● EXERCISE
Using the records that follow, tally the lines containing the word "history" and state only the count.

● SOURCE RECORDS
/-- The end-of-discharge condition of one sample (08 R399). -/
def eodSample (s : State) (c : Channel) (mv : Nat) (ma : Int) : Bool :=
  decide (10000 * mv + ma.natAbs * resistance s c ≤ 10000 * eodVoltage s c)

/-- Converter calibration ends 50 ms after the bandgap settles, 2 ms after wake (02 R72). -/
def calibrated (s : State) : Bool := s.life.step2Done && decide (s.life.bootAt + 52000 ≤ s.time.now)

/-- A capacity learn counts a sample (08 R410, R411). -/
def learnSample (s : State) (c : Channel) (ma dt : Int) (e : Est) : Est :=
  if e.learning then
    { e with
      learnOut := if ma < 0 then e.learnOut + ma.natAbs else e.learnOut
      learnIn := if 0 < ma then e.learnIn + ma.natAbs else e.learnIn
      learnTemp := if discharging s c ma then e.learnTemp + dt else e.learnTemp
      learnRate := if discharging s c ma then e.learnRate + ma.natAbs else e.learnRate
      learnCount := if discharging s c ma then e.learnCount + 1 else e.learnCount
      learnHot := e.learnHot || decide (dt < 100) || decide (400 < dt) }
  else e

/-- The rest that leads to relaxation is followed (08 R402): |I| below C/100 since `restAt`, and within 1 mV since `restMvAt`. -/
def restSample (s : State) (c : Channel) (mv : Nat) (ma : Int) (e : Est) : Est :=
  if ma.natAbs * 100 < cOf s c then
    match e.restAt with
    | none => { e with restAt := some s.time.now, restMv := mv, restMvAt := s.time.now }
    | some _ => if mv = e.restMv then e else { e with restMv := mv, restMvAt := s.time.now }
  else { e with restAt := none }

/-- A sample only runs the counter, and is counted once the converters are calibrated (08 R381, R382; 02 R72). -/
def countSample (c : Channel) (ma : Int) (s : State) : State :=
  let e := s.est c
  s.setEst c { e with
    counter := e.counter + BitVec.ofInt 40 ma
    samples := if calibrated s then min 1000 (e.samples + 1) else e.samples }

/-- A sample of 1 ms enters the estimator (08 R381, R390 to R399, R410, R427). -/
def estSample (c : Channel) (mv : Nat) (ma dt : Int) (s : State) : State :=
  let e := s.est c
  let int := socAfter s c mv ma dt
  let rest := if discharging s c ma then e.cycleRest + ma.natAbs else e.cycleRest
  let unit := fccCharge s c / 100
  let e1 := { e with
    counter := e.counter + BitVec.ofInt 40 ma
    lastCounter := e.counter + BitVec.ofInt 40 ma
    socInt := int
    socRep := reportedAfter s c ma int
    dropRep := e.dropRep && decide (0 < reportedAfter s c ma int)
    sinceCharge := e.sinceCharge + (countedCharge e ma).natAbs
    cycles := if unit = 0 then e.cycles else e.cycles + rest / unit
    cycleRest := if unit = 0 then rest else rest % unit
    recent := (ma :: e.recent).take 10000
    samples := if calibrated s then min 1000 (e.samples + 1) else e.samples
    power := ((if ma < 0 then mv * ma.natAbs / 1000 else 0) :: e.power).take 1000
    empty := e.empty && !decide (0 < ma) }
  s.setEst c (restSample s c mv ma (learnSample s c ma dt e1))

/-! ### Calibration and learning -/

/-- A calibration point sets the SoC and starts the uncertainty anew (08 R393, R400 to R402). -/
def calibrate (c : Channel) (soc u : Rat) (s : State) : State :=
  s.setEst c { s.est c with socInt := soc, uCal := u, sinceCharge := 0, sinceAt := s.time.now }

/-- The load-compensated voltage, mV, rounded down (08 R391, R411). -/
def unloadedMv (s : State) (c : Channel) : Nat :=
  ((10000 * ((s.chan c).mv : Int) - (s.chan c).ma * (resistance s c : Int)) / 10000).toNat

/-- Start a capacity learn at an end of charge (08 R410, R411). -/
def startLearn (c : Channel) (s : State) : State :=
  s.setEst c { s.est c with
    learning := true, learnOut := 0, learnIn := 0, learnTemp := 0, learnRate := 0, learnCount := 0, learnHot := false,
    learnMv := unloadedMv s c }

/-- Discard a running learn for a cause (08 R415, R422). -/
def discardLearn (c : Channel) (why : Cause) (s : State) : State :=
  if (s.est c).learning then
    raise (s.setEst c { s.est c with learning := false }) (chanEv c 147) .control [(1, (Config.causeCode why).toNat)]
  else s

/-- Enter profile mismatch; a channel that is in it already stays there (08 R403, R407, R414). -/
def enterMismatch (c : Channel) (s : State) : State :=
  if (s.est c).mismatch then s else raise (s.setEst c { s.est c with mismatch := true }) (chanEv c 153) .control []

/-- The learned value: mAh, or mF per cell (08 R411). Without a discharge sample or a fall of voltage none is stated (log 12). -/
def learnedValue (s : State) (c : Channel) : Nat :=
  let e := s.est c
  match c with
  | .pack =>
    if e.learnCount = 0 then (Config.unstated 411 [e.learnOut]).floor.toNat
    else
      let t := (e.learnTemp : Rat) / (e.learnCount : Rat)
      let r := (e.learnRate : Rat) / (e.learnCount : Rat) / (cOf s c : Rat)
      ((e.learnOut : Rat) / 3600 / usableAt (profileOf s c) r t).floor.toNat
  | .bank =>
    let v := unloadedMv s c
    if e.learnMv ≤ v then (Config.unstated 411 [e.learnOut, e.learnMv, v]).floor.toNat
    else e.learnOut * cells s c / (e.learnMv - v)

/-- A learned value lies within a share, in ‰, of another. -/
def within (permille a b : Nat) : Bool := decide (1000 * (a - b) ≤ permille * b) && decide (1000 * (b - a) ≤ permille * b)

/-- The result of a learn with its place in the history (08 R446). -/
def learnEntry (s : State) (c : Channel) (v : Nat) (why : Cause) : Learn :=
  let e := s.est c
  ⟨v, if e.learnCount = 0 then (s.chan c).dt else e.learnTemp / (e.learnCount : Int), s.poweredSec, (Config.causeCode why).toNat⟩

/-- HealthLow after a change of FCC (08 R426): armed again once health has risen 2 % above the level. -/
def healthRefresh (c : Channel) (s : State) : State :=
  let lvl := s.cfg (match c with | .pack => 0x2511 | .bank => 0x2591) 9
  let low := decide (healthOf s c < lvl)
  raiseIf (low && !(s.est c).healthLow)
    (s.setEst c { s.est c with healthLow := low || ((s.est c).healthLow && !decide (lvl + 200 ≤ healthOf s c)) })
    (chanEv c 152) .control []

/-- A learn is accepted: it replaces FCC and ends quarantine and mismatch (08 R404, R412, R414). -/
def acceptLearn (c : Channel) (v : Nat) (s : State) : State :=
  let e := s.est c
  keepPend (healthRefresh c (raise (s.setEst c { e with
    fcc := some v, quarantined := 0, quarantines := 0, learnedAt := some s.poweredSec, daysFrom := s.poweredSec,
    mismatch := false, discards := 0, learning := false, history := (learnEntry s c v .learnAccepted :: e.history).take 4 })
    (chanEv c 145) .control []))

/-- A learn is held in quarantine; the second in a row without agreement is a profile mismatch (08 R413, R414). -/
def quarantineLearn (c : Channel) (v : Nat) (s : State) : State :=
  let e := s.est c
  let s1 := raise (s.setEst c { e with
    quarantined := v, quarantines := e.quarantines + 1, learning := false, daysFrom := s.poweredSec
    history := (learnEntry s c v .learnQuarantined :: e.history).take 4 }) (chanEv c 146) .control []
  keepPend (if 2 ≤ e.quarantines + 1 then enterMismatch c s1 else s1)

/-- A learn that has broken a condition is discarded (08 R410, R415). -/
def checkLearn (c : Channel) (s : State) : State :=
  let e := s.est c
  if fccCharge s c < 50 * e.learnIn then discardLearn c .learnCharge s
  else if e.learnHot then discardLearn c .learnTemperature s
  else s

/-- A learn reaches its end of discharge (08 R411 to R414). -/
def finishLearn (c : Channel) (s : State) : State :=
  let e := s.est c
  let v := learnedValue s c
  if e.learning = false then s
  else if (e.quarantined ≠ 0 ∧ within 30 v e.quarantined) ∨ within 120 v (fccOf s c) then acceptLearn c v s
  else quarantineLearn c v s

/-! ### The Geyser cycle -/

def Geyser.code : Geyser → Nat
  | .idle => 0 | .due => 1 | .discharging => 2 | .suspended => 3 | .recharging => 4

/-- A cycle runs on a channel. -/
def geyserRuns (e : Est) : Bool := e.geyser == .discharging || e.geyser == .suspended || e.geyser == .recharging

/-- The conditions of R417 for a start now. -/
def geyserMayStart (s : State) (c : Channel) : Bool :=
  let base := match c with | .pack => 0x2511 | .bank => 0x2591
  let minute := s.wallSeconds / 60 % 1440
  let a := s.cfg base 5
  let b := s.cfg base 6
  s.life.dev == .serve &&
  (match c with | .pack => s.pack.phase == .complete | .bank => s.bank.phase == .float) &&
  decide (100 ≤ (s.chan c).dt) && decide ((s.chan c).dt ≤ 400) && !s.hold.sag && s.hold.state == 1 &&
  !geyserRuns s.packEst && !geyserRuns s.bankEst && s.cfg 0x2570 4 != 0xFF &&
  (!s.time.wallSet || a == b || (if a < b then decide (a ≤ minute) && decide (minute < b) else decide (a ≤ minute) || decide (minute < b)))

● PROBLEM SOLUTION
3